"Even when the other people are those of whom you think most in all the world?"
"Let us think most of them then. Don't let us think most about ourselves."
"Do you suppose I'm thinking most about myself now? I assure you I'm not."
She laughed again, not lightly, but rather pitifully.
"I must leave you to judge of that."
CHAPTER IV
I did judge of it, all through that spring, coming more and more to the conclusion that I was right. It was not the only occasion on which Mildred Averill and I talked the matter over; but it became at last a subject on which agreeing to differ seemed our only course. The time came when I remembered with an inward blush that I had once feared that this clear-eyed, well-poised girl, who had really found herself, might be in love with me. What her exact sentiment toward me was I have never been able to name further than to put it under the head of a "deep interest." Had circumstances been in our favor that interest might at one time have ripened into something more; but from that she was saved by the instinct which told her that, in spite of my assertions, as to which she nevertheless didn't charge me with untruth, I was a married man.
One more detail I must add concerning her.
On a Saturday afternoon in early May I had gone to her to talk over the great news of the day, that the peace terms had been handed to the enemy at Versailles.

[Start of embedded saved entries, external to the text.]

-- ==== Sys2Proof/Machine/Pins.lean ====
section
/-!
DEFINITION. The contract sequencer and the life of pins, as events (spec/05 R64, R68 to R76; spec/15 R225, R226; spec/21 R291 to R293;
spec/26 R349).
-/
namespace Sys2Proof.Machine

/-! ## PIN (R68, R69, R349) -/

/-- The contract sequencer's translations of a range (R70): a walker of die 0 walks. -/
def State.seqTrs (s : State) (ctx va n : Nat) : Tried Nat (List Xlate) × State :=
  rangeTrs (State.unitWalker seqWalker ctx) (n / 2 ^ 15 + 2) va (va + n - 1) s

/-- The lines of a range with their home slices, in address order; none where its translations are not all of the region. -/
def rangeLines (trs : List Xlate) (ctx va n : Nat) (region : PaRegion) : Option (List (Nat × Nat)) :=
  if trs.any fun x => paRegion x.pa != region then none
  else some ((List.range (n / 64)).filterMap fun i =>
    (trs.find? fun x => x.hits ctx (va + 64 * i)).map fun x => (lineOf (x.phys (va + 64 * i)), x.home (va + 64 * i)))

/-- PIN granules of a slice that no pin and no pair's area holds, ascending. -/
def State.freePins (s : State) (slice : Nat) : List Nat :=
  let used := (s.sl.pins.filter fun p => p.state != 3).flatMap fun p => p.granulesAt slice
  let area := s.grd.pairs.flatMap fun p => (p.area.filter fun e => e.1 == slice).map fun e => e.2
  (sortBy id (s.kindGranules slice 1)).filter fun g => !(used.contains g) && !(area.contains g)

/-- Granules of 16 KiB for n lines. -/
def granulesFor (n : Nat) : Nat := (n + 255) / 256

/-- The kind and id of the level that a lifetime means for a launch (R68): the level of the kind named, else the innermost enclosing one
below it, else the launch, which the model's own number names. -/
def Launch.lifeLevel (l : Launch) (life : Nat) : Nat × Nat :=
  if life = 4 then (4, 0)
  else if 1 ≤ life && l.levelId life != 0 then (life, l.levelId life)
  else if 2 ≤ life && l.levelId 1 != 0 then (1, l.levelId 1)
  else (0, l.uid)

/-- Undefined bytes in lines of a new SCRATCH pin (R68): free values (log 3). -/
def State.freeLines (s : State) (lines : List Nat) : State :=
  let bytes := fun (i : Nat) => (List.range 8).flatMap fun j => natToBytes 8 (Config.freeValue (s.clk.free + 8 * i + j)).toNat
  let m := ((List.range lines.length).zip lines).foldl (fun m e => m.putBytes (64 * e.2) (bytes e.1)) s.mem
  { s with mem := m, clk := { s.clk with free := s.clk.free + 8 * lines.length } }

/-- Breaks a range the limits of R68? -/
def pinBad (va n : Nat) : Bool := va % 16384 != 0 || n % 16384 != 0 || n < 16384 || 2 ^ 36 < n || 2 ^ 56 < va + n

/-- Outcome of a decision: the status, none while the sequencer's walks have to wait, and the state in which it is applied. -/
abbrev Decision := Option Nat × State

/-- PIN (R69, Table 5.4): BADARG, REFUSED, OVERLAP, QUOTA, or the grant; the pin's number is the record's. -/
def State.decidePin (s : State) (r : SeqRec) (va n : Nat) (resident : Bool) (life : Nat) : Decision :=
  if pinBad va n then (some 4, s)
  else match s.seqTrs r.ctx va n with
  | (.wait, t) => (none, t)
  | (.bad _, t) => (some 4, t)
  | (.ok trs, s) => match rangeLines trs r.ctx va n (if resident then .hbm else .pin) with
    | none => (some 4, s)
    | some lines =>
      let slices := dedup (lines.map fun e => e.2)
      let need := fun (x : Nat) => granulesFor (lines.filter fun e => e.2 == x).length
      let take := slices.flatMap fun x => ((s.freePins x).take (need x)).map fun g => (x, g)
      let live := s.sl.pins.filter fun p => p.state != 3
      let pg := s.ctx r.ctx
      if slices.any fun x => (s.freePins x).length < need x then (some 1, s)
      else if live.any fun p => (p.ctx == r.ctx && va < p.va + p.len && p.va < va + n) || p.lines.any fun l => lines.any fun e => e.1 == l.1 then (some 2, s)
      else if pg.pinq < take.length then (some 3, s)
      else
        let lv := (s.launch r.launch).lifeLevel life
        let p : Pin := { id := r.id, ctx := r.ctx, va := va, len := n, resident := resident, life := lv.1, level := lv.2,
                         state := if resident then 0 else 1, granules := take.length, lines := lines.map fun e => (e.1, e.2, false), sending := [],
                         started := [], took := take, ending := false }
        let t := s.setCtx r.ctx { pg with pinq := pg.pinq - take.length }
        let t := { t with sl := { t.sl with pins := t.sl.pins ++ [p] } }
        (some 0, if resident then t else t.freeLines (lines.map fun e => e.1))

/-- Change a pin. -/
def State.mapPin (s : State) (id : Nat) (f : Pin → Pin) : State := { s with sl := { s.sl with pins := s.sl.pins.map fun p => if p.id == id then f p else p } }
/-- The ends of lifetimes: pins that are not ENDED are to be drained (R71, R73). -/
def State.endPins (s : State) (f : Pin → Bool) : State :=
  { s with sl := { s.sl with pins := s.sl.pins.map fun (p : Pin) => if p.state != 3 && f p then { p with ending := true } else p } }

/-- UNPIN (Table 5.4): BADARG where no live EXPLICIT pin of the context has the base. -/
def State.decideUnpin (s : State) (r : SeqRec) (va : Nat) : Decision × Nat :=
  match s.sl.pins.find? fun p => p.ctx == r.ctx && p.va == va && p.life == 4 && p.state < 2 && !p.ending with
  | none => ((some 4, s), 0)
  | some p => ((some 0, s.endPins fun q => q.id == p.id), p.id)

/-! ## STPART (R75, R76) -/

/-- The granule kinds of a slice after an STPART. -/
def State.newKinds (s : State) (slice first count kind : Nat) : SMap Nat :=
  (List.range count).foldl (fun m i => mput 0 m (slice * 8192 + first + i) kind) s.sl.kinds

/-- Status of an STPART (Table 5.6). -/
def State.stpartStatus (s : State) (slice first count kind : Nat) : Nat :=
  if 128 ≤ slice || count = 0 || 7936 < first + count || kind = 3 then 4
  else
    let changed := fun (g : Nat) => decide (first ≤ g) && decide (g < first + count) && s.granule slice g != kind
    let free := s.freePins slice
    let t := { s with sl := { s.sl with kinds := s.newKinds slice first count kind } }
    let frames := s.framesUsed slice
    let moved := frames.any fun f =>
      let g := s.frameGranules slice f
      changed g.1 || changed g.2 || t.frameGranules slice f != g || (t.kindGranules slice 2).length < 2 * f + 2
    if ((s.kindGranules slice 1).any fun g => changed g && !(free.contains g)) || moved || (t.kindGranules slice 2).length / 2 < frames.length then 1 else 0

/-- STPART_APPLY (R76): the slice writes back and invalidates its whole MSC, rewrites its map and resumes. -/
def execStpartApply (n : Nat) (s : State) : Host.Outcome State Fault Refusal :=
  match s.sl.seq.find? fun r => r.id == n with
  | none => .next s
  | some r =>
    match r.op, r.slices with
    | .stpart slice first count kind, x :: _ =>
      .next (match s.flushLines (fun m => m.slice == slice) with
        | none => s
        | some t => State.seqApplied { t with sl := { t.sl with kinds := t.newKinds slice first count kind } } n x)
    | _, _ => .next s

/-! ## Reserve contracts (R75, R291 to R293) -/

/-- Field of a reserve-contract record (Table 21.1). -/
def resFld (x : BitVec 4352) (low w : Nat) : Nat := (x.extractLsb' low w).toNat

/-- The contract of a record, the backing area's translations beside it. -/
def reserveOf (x : BitVec 4352) (trs : List Xlate) (gen : Nat) : Reserve :=
 
  { quota := resFld x 64 32, ch := 8 * resFld x 96 8, rope := resFld x 104 1 == 1, omega := (List.range 128).map fun i => x.extractLsb' (256 + 32 * i) 32,
    backbase := resFld x 0 64, slices := (List.range 128).filter fun i => x.getLsbD (128 + i), trs := trs, gen := gen }

/-- Hallmark places that a contract takes at a slice (R293). -/
def Reserve.places (r : Reserve) (slice : Nat) : Nat := if r.slices.contains slice then (r.quota + r.slices.length - 1) / r.slices.length else 0
/-- Hallmark places taken at a slice by the contexts other than one: those of the context's own earlier contract, which the new one replaces, count as free by
the model's choice (log 30). -/
def State.placesUsed (s : State) (ctx slice : Nat) : Nat :=
  ((s.kv.res.filter fun e => e.1 != ctx).map fun e => (e.2.map fun r => r.places slice).getD 0).sum

/-- Has the context a page with a count above 0? -/
def State.pagesHeld (s : State) (ctx : Nat) : Bool := s.kv.pages.any fun e => e.1 / 2 ^ 32 == ctx && 0 < e.2.count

It must be remembered that she was the one person, outside my colleagues in the Museum, with whom I could discuss the topics nearest to my heart. With Pelly, Bridget, the Finn, and even with Miss Smith, I had friendly arguments as to the League of Nations and similar matters of public concern; but they rarely went beyond the catchwords of the newspapers.
"My dear father," Miss Smith would say, gently, "who was an eminent oculist in his time, Doctor Smith, you may have heard of him, used to say that his policy was to keep this country out of entangling alliances. That was his expression, entangling alliances. I always think of it when I see foreigners."